Brands like Five Guys succeed by focusing on one core offering. Psychological studies show that adding extra, less significant benefits can reduce a customer's belief in the primary, most important benefit. This is known as the "goal dilution effect."
Known as the "Pratfall Effect," admitting a small weakness can make a brand more human and trustworthy, thus increasing overall appeal. Guinness masterfully reframed the slowness of its pour as a testament to its quality, turning a negative into a powerful positive.
This is "present bias." In an experiment, 82% of people chose a chocolate bar for immediate consumption, but this dropped to 51% when choosing a snack for the following week. To sell healthy products, target consumers when they are planning for the future (e.g., online grocery shopping), not when they are about to eat.
Consumers use price as a proxy for quality. In one study, people rated the same wine 70% higher when they thought it cost $45 versus $5. A premium price creates an expectation of a premium experience, which can become a self-fulfilling prophecy for the user.
Consumers determine value by comparing a product to similar items. Red Bull used a tall, thin, smaller can to differentiate itself from standard, cheaper sodas. By changing the "comparison set," they broke the expected price anchor and successfully commanded a much higher price point.
An explicit purchase limit (e.g., "maximum 4 per person") acts as a powerful signal of scarcity and value.
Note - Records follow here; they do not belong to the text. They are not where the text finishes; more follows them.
-- ==== Sys2Proof/Machine/Step.lean ====
section
/-! DEFINITION. The machine's step and the placing of an instruction where it fetches next. -/

namespace Sys2Proof.Machine

/-- One step (R407): one instruction, one exception sequence, or one stutter (D1). -/
def step (s : State) : Host.Outcome State Fault Refusal := runStep s

/-- The state in which the next step fetches and runs the instruction of the low `nbits` bits of `w`: its words
stand in program memory at the program counter, the words after them are 0 (log entry 5). -/
def State.withFetchWord (s : State) (nbits w : Nat) : State := s.placeInstruction nbits w

end Sys2Proof.Machine
end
It suggests the deal is so good the store might sell out or lose money. An experiment showed that adding a purchase limit to a beer offer increased the perception of it being a good value by 57%.
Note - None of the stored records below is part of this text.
-- ==== Sys2Proof/Laws/Access.lean ====
section
/-! SUPPORT. What the access primitives and the operand procedures do, once for each: what they answer where the
bus serves every cycle, and what they can do at all. -/

namespace Sys2Proof.Machine

set_option Elab.async false

/-! ## The monad -/

theorem bind_ok {α β : Type} {x : M α} {f : α → M β} {s t : State} {a : α} (h : x s = .ok a t) :
    (x >>= f) s = f a t := by
  show EStateM.bind x f s = _; unfold EStateM.bind; rw [h]

theorem bind_error {α β : Type} {x : M α} {f : α → M β} {s t : State} {e : BusStop} (h : x s = .error e t) :
    (x >>= f) s = .error e t := by
  show EStateM.bind x f s = _; unfold EStateM.bind; rw [h]

@[simp] theorem pure_run {α : Type} (a : α) (s : State) : (pure a : M α) s = .ok a s := rfl
@[simp] theorem get_run (s : State) : (get : M State) s = .ok s s := rfl
@[simp] theorem modify_run (f : State → State) (s : State) : (modify f : M PUnit) s = .ok ⟨⟩ (f s) := rfl
@[simp] theorem get_bind_run {β : Type} (f : State → M β) (s : State) : (get >>= f) s = f s s := rfl
@[simp] theorem pure_bind_run {α β : Type} (a : α) (f : α → M β) (s : State) :
    ((pure a : M α) >>= f) s = f a s := rfl
@[simp] theorem modify_bind_run {β : Type} (g : State → State) (f : PUnit → M β) (s : State) :
    ((modify g : M PUnit) >>= f) s = f ⟨⟩ (g s) := rfl
@[simp] theorem drawFree_bind_run {β : Type} (f : Long → M β) (s : State) :
    (drawFree >>= f) s = f (Config.freeLong s.freeCount) { s with freeCount := s.freeCount + 1 } := rfl

/-- An action that answers goes on with what it answers, in any continuation. -/
theorem bind_run {α β : Type} (x : M α) (f : α → M β) (s : State) :
    (x >>= f) s = match x s with
      | .ok a t => f a t
      | .error e t => .error e t := by
  show EStateM.bind x f s = _; unfold EStateM.bind; cases x s <;> rfl

theorem runPlain_ok {body : M Unit} {s t : State} (h : body (s.after 1) = .ok () t) : runPlain body s = .next t := by
  have h' : body { s with pc := s.pc + 2 } = .ok () t := h
  unfold runPlain runInstr; simp only; rw [bind_ok h']; rfl

theorem runInstr_done {body : M Ending} {s t : State} (h : body (s.after 1) = .ok .done t) :
    runInstr body s = .next t := by
  have h' : body { s with pc := s.pc + 2 } = .ok .done t := h
  unfold runInstr; simp only; rw [h']

theorem runInstr_trap {body : M Ending} {s t : State} {v : Byte} (h : body (s.after 1) = .ok (.trap v) t) :
    runInstr body s = finish s.pc true (takeException .group2 (.internal v) t.pc t) := by
  have h' : body { s with pc := s.pc + 2 } = .ok (.trap v) t := h
  unfold runInstr; simp only; rw [h']

theorem runInstr_notExecuted {body : M Ending} {s t : State} {v : Byte}
    (h : body (s.after 1) = .ok (.notExecuted v) t) :
    runInstr body s =
      finish s.pc true (takeException .group1 (.internal v) s.pc { t with tracePending := false }) := by
  have h' : body { s with pc := s.pc + 2 } = .ok (.notExecuted v) t := h
  unfold runInstr; simp only; rw [h']

theorem runInstr_error {body : M Ending} {s t : State} {e : BusStop} (h : body (s.after 1) = .error e t) :
    runInstr body s = abandon s.pc true e t := by
  have h' : body { s with pc := s.pc + 2 } = .error e t := h
  unfold runInstr; simp only; rw [h']

theorem privileged_super {body : M Unit} {s t : State} (hs : s.sr.s = true) (h : body s = .ok () t) :
    privileged body s = .ok .done t := by
  unfold privileged; simp only [get_bind_run, hs, if_true]; rw [bind_ok h]; rfl

theorem privileged_user {body : M Unit} {s : State} (hs : s.sr.s = false) :
    privileged body s = .ok (.notExecuted 8) s := by
  unfold privileged; simp [hs]

/-! ## Actions that end without a stop -/

/-- Whatever the list of cycles is, the action answers `a` and leaves `t` but for that list. -/
def Serves {α : Type} (x : M α) (s : State) (a : α) (t : State) : Prop :=
  ∀ l, ∃ log, x { s with bus := l } = .ok a { t with bus := log }

theorem Serves.pure {α : Type} (a : α) (s : State) : Serves (Pure.pure a : M α) s a s := fun l => ⟨l, rfl⟩

theorem Serves.bind {α β : Type} {x : M α} {f : α → M β} {s t u : State} {a : α} {b : β} (hx : Serves x s a t)
    (hf : Serves (f a) t b u) : Serves (x >>= f) s b u := by
  intro l
  obtain ⟨l1, h1⟩ := hx l
  obtain ⟨l2, h2⟩ := hf l1
  exact ⟨l2, (bind_ok h1).trans h2⟩

/-- A rule reads the state: what it goes on with does not look at the list of cycles. -/
theorem Serves.get {β : Type} {f : State → M β} {s u : State} {b : β} (h : Serves (f s) s b u)
    (hf : ∀ l, f { s with bus := l } = f s := by intro; rfl) : Serves (MonadState.get >>= f) s b u := by
  intro l
  rw [get_bind_run, hf]; exact h l

/-- A rule changes the state: the change does not look at the list of cycles. -/
theorem Serves.modify {f : State → State} {s : State} (hf : ∀ l, f { s with bus := l } = { f s with bus := l } := by
    intro; rfl) : Serves (modify f : M PUnit) s ⟨⟩ (f s) := by
  intro l
  exact ⟨l, by rw [modify_run, hf]⟩

theorem Serves.draw (s : State) :
    Serves drawFree s (Config.freeLong s.freeCount) { s with freeCount := s.freeCount + 1 } := fun l => ⟨l, rfl⟩

theorem Serves.to {α : Type} {x : M α} {s t u : State} {a : α} (h : Serves x s a t) (e : t = u) : Serves x s a u :=
  e ▸ h

theorem Serves.run {α : Type} {x : M α} {s t : State} {a : α} (h : Serves x s a t) :
    ∃ log, x s = .ok a { t with bus := log } := h s.bus

theorem Serves.runPlain {body : M Unit} {s t : State} (h : Serves body (s.after 1) () t) :
    Yields (runPlain body s) t := by
  obtain ⟨log, hl⟩ := h.run
  exact ⟨log, runPlain_ok hl⟩

theorem Serves.runInstr {body : M Ending} {s t : State} (h : Serves body (s.after 1) .done t) :
    Yields (runInstr body s) t := by
  obtain ⟨log, hl⟩ := h.run
  exact ⟨log, runInstr_done hl⟩

theorem Serves.privileged {body : M Unit} {s t : State} (hs : s.sr.s = true) (h : Serves body s () t) :
    Serves (privileged body) s .done t := by
  intro l
  obtain ⟨log, hl⟩ := h l
  exact ⟨log, privileged_super hs hl⟩

/-- A rule that stores: the next state is `t` but for memory, where the operand stands. -/
def ServesStoring {α : Type} (x : M α) (s : State) (a : α) (t : State) (loc : Loc) (sz : Size) (v : Long) : Prop :=
  ∃ m, Serves x s a { t with mem := m } ∧ Stored t { t with mem := m } loc sz v

/-! ## The program counter -/

@[simp] theorem State.after_pc (s : State) (k : Nat) : (s.after k).pc = s.pc + 2 * BitVec.ofNat 32 k := rfl

theorem State.after_zero (s : State) : s.after 0 = s := by
  simp [State.after]

theorem State.after_after (s : State) (j k : Nat) : (s.after j).after k = s.after (j + k) := by
  simp only [State.after]
  congr 1
  rw [BitVec.ofNat_add, BitVec.mul_add, BitVec.add_assoc]

theorem EvenAddr.after {s : State} (h : EvenAddr s.pc) (k : Nat) : EvenAddr (s.after k).pc := by
  induction k with
  | zero => simpa [State.after_zero] using h
  | succ k ih =>
    have : (s.after (k + 1)).pc = (s.after k).pc + 2 := by
      rw [← State.after_after]; simp [State.after]
    rw [this]; exact ih.add_two

theorem State.Ready.after {s : State} (h : s.Ready) (k : Nat) : (s.after k).Ready :=
  ⟨h.1.congr rfl, h.2.after k⟩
Known as the "Keats Heuristic," we conflate beauty and ease of processing with truth. In an experiment, people rated rhyming aphorisms ("Woes unite foes") as 17% more believable than non-rhyming counterparts ("Woes unite enemies"), even though they contained the same information. The fluency of the rhyme makes it feel more true.
This "labor illusion" taps into our heuristic that effort equals quality. Dyson constantly highlights James Dyson's 5,127 prototypes to signal the product's superiority. Similarly, artificially slowing down a travel search site and showing the "work" being done makes the results seem more comprehensive and valuable.
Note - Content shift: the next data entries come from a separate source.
-- ==== Sys2Proof/Laws/PerInstr.lean ====
section
/-! SUPPORT. The lemmas stated once for each instruction, one family after another. -/

namespace Sys2Proof.Laws

set_option Elab.async false

/-- An instruction is one to five words long (R140). -/
def EncodedLength.Statement (i : Instr) : Prop := 1 ≤ (encode i).length ∧ (encode i).length ≤ 5

theorem extWords_length (ea : EA) : ea.extWords.length ≤ 2 := by cases ea <;> simp [EA.extWords, longWords]

theorem encodedLength_immediate (x : BitVec 3) (sz : Size) (v : Imm) (ea : EA) :
    1 ≤ (encodeImmediate x sz v ea).length ∧ (encodeImmediate x sz v ea).length ≤ 5 := by
  have h := extWords_length ea
  have hv : (immWords v).length ≤ 2 := by cases v <;> simp [immWords, longWords]
  simp only [encodeImmediate, List.length_cons, List.length_append]; omega

theorem encodedLength_static (ss : BitVec 2) (b : Word) (ea : EA) :
    1 ≤ (encodeBitStatic ss b ea).length ∧ (encodeBitStatic ss b ea).length ≤ 5 := by
  have h := extWords_length ea
  simp only [encodeBitStatic, List.length_cons]; omega

theorem encodedLength_ea (line : BitVec 4) (x op : BitVec 3) (ea : EA) :
    1 ≤ (encodeEA line x op ea).length ∧ (encodeEA line x op ea).length ≤ 5 := by
  have h := extWords_length ea
  simp only [encodeEA, List.length_cons]; omega

theorem encodedLength_move (line : BitVec 4) (src dst : EA) :
    1 ≤ (encodeMove line src dst).length ∧ (encodeMove line src dst).length ≤ 5 := by
  have h := extWords_length src
  have h' := extWords_length dst
  simp only [encodeMove, List.length_cons, List.length_append]; omega

theorem encodedLength_branch (cond : Cond) (d : Disp) :
    1 ≤ (encodeBranch cond d).length ∧ (encodeBranch cond d).length ≤ 5 := by
  cases d <;> simp [encodeBranch]

theorem encodedLength_shift (tt : BitVec 2) (left : Bool) (c : ShiftCount) (sz : Size) (dy : RegNo) :
    1 ≤ (encodeShiftReg tt left c sz dy).length ∧ (encodeShiftReg tt left c sz dy).length ≤ 5 := by
  cases c <;> simp [encodeShiftReg]

theorem encodedLength_movem (w list : Word) (ea : EA) :
    1 ≤ (w :: list :: ea.extWords).length ∧ (w :: list :: ea.extWords).length ≤ 5 := by
  have h := extWords_length ea
  simp only [List.length_cons]; omega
Because AI can generate content in seconds, it is perceived as low-effort. This violates the "labor illusion," where effort signals quality. A study showed that when a poster was labeled "AI-powered" instead of "hand-drawn," purchase intent dropped by 61%. Brands using AI must reframe the narrative around the effort of building the system.
Named after a doctor whose life-saving hand-washing theories were rejected, the Semmelweis reflex describes the tendency to ignore new evidence that conflicts with existing paradigms. Accepting the new idea would force an admission of past error, which is psychologically difficult. This is a crucial barrier to overcome when selling new ideas internally.
A 1972 study found people remember concrete phrases ("a white horse") four times better than abstract ones ("basic truth"). Brands like Apple and Red Bull use this by translating abstract benefits (memory, energy) into visualizable concepts ("songs in your pocket," "wings") to make their messaging stick.
People are more motivated to avoid a loss than to acquire an equivalent gain, a principle known as loss aversion. In a study selling home insulation, framing the pitch as "if you don't, you'll be wasting 75 cents a day" had a 50-60% higher response rate than "you'll save 75 cents a day."